Chaque sac à savoirs est l’aboutissement d’un projet d’apprentissage – un par niveau – destiné à voyager dans les familles sous la forme de prêt. « Nous sommes dans une réflexion autour de la parentalité et la conception d’outils opérationnels », explique Corinne Gentilhomme. « Pour les parents, il s’agit de prendre conscience que les enfants apprennent au-delà du « faire ». Pour les enfants, c’est la possibilité de s’entraîner encore, de réussir et partager/expliciter ce qui a été appris en classe. Le vecteur langage est de ce point de vue essentiel ».
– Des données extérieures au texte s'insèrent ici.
-- ==== Sys2Proof/Machine/Channels.lean ====
section
/-! DEFINITION. Sending and receiving messages, and their arrival (R265 to R281). -/

namespace Sys2Proof.Machine

/-! ## Endpoints and headers -/

/-- Endpoint `n` of a core. -/
def Core.ep (c : Core) (n : Nat) : Endpoint := c.inbox.eps.get n {}

/-- Changes an endpoint. -/
def modEp (who n : Nat) (f : Endpoint → Endpoint) : M Unit :=
  modCore who fun c => { c with inbox := { c.inbox with eps := c.inbox.eps.put n (f (c.ep n)) } }

/-- The header of R268. -/
def headerOf (len : Nat) (trunc err note ord : Bool) (remote : Option Nat) (cls who chan ts seq : Nat) : BitVec 128 :=
  BitVec.ofNat 128 (len + (if trunc then 2 ^ 11 else 0) + (if err then 2 ^ 12 else 0) + (if note then 2 ^ 13 else 0)
    + (if ord then 2 ^ 14 else 0) + (if remote.isSome then 2 ^ 15 else 0) + cls * 2 ^ 16 + who % 2 ^ 14 * 2 ^ 20
    + remote.getD 0 % 256 * 2 ^ 34 + chan % 4096 * 2 ^ 42 + ts % 2 ^ 32 * 2 ^ 64 + seq % 2 ^ 32 * 2 ^ 96)

/-- Payload length of a header. -/
def headerLen (h : BitVec 128) : Nat := h.toNat % 2 ^ 11

/-- A bit of a header. -/
def headerBit (h : BitVec 128) (i : Nat) : Bool := h.getLsbD i

/-- The inbox address of an offset, as g3 and RECV give it (R71). -/
def inboxVa (off : Nat) : Nat := 0xF * 2 ^ 48 + 4 * 2 ^ 44 + off

/-- The status that a channel's state gives a send, if it refuses one (R273). -/
def refusal : ChanState → Option Nat
  | .draining | .closed => some 2
  | .error => some 3
  | .sealed => some 4
  | _ => none

/-- Takes a slot of a channel for a thread: one kept for it, or a free one; which free slot is the hardware's choice
(R269, R272). `none` where the sender must wait. -/
def takeSlot (die num : Nat) (k : Nat) : M (Option Nat) := do
  let c := (← get).channel die num
  let mine := c.promised.contains k
  if c.st ≠ .open || (!mine && c.free = 0) then return none
  else
    let open' := (List.range c.allow).filter fun i => !c.used.contains i
    let i ← choose open'.length
    match open'[i]? with
    | none => return none
    | some idx =>
      modChannel die num fun c => { c with used := c.used ++ [idx], promised := c.promised.filter (· != k) }
      return some idx

/-- Sends a message that has its slot (R266, R272). -/
def launchMessage (die num idx : Nat) (src : Nat) (ep : Option (Nat × Nat)) (header : BitVec 128) (bytes : List Byte)
    (ctx : Nat) : M Unit := do
  let c := (← get).channel die num
  modify fun s => { s with flights := s.flights ++
    [{ src := src, dst := c.receiver, cls := c.cls, place := some (num, idx), header := header, bytes := bytes, ep := ep,
       ctx := ctx }] }

/-- Delivers on an endpoint whose slot is reserved: the header, the sequence and LASTTS (R272). -/
def deliverOn (who n die num idx : Nat) (len ts : Nat) (bytes : List Byte) (ord note err : Bool) (ctx : Nat) : M Unit := do
  let c := (← get).channel die num
  let e := (← getCore who).ep n
  let h := headerOf bytes.length (decide (bytes.length < len)) err note ord none c.cls who num (if ord then ts else 0)
    e.seq.toNat
  modEp who n fun e => { e with seq := e.seq + 1, lastts := if ord then BitVec.ofNat 32 ts else e.lastts }
  launchMessage die num idx who (some (who, n)) h bytes ctx

/-! ## SEND, SENDR, TSEND (R272) -/

/-- The three sends. -/
inductive SendKind where
  | send | sendr | tsend
  deriving DecidableEq, Repr

/-- The endpoint of a send word after its checks, in the order of R272: endpoint number, die, channel number. -/
def checkSend (kind : SendKind) (y : Word) : M (Nat × Nat × Nat) := do
  let n := bits y 15 0
  let len := bits y 31 16
  let ts := bits y 63 32
  let core ← getCore (← myWho)
  let e := core.ep n
  match (if n < 64 then e.chan else none) with
  | none => trap .chan 0 0 y
  | some (die, num) =>
    let c := (← get).channel die num
    if c.st = .unbound then trap .chan 0 0 y
    if kind ≠ .tsend && ts ≠ 0 then trap .chan 4 0 y
    if len > (if kind = .sendr then 8 else 1024) then trap .chan 1 0 y
    if c.ord ≠ decide (kind = .tsend) then trap .chan 2 0 y
    if kind = .tsend && ts < e.lastts.toNat then trap .chan 3 0 y
    return (n, die, num)

/-- Checks a payload as a load of bytes: steps 1 to 4 of R123; not in region 0x2 (R272). -/
def checkPayload (va len : Nat) : M Unit := do
  let v ← myView
  let vec := (← myThread).vec
  let fi := accessInfo 0 false false 3 false false
  (pieces va len).forM fun p => do
    let fa := BitVec.ofNat 64 p.1
    if isLocal p.1 && p.1 / 2 ^ 44 % 16 = 2 then trap .page 0x10 fa fi
    let _ ← resolve v vec p.1 p.2 {} false .thru false fa fi

/-- A port takes a message to another device: LINKABORT where none can (R391, R394; FADDR and FINFO: log entry 14), and a wait
for one that trains for the first time (R410). -/
def reachDevice (who tag : Nat) : M Unit := do
  let s ← get
  match routeTo s who tag with
  | some sub => trap .linkabort sub
  | none => if s.portWorks (s.domainEntry who tag) then pure () else throw .stall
Sur le Digipad conçu par les enseignantes et l’IEN, plusieurs entrées sont possibles : par domaine, par thématique et par projets. « Les trois entrées correspondent aux choix de l’enseignant en lien avec sa programmation d’apprentissages ». Pour l’entrée « un domaine », il s’agit d’apprentissages ciblés – par exemple, les aimants, les pinces, l’alphabet – dans un seul domaine. L’entrée « domaines et thématique » se rapproche davantage du travail connu autour d’un thème – l’automne, l’hiver, la rentrée… – permettant de construire des apprentissages dans plusieurs domaines d’activités et ce, dans un temps imparti. Enfin, l’entrée par « projets » renvoie à un projet à plus long terme, souvent sur l’année scolaire.
« Ces différentes entrées permettent de ne pas uniquement travailler autour de thématiques comme c’est souvent le cas. Les sacs à savoirs assurent la lisibilité des apprentissages aux familles et une compréhension progressive des domaines d’apprentissage de l’école maternelle », explique Corinne Gentilhomme.
Le projet de sacs à savoirs, c’est la concrétisation d’un travail de réflexion sur les gestes professionnels pour mettre en œuvre une pédagogie explicite, c’est-à-dire « une conduite des séances d’apprentissage mobilisant les élèves au niveau cognitif, l’utilisation de supports et la conception de traces des apprentissages : cartes des attendus, cartes des savoirs, affichages, critères de réussite et évaluation positive… ».
Et pour que les savoirs restent vivaces, chaque sac continue à circuler tout au long de l’année, afin que les élèves réinvestissent régulièrement les apprentissages.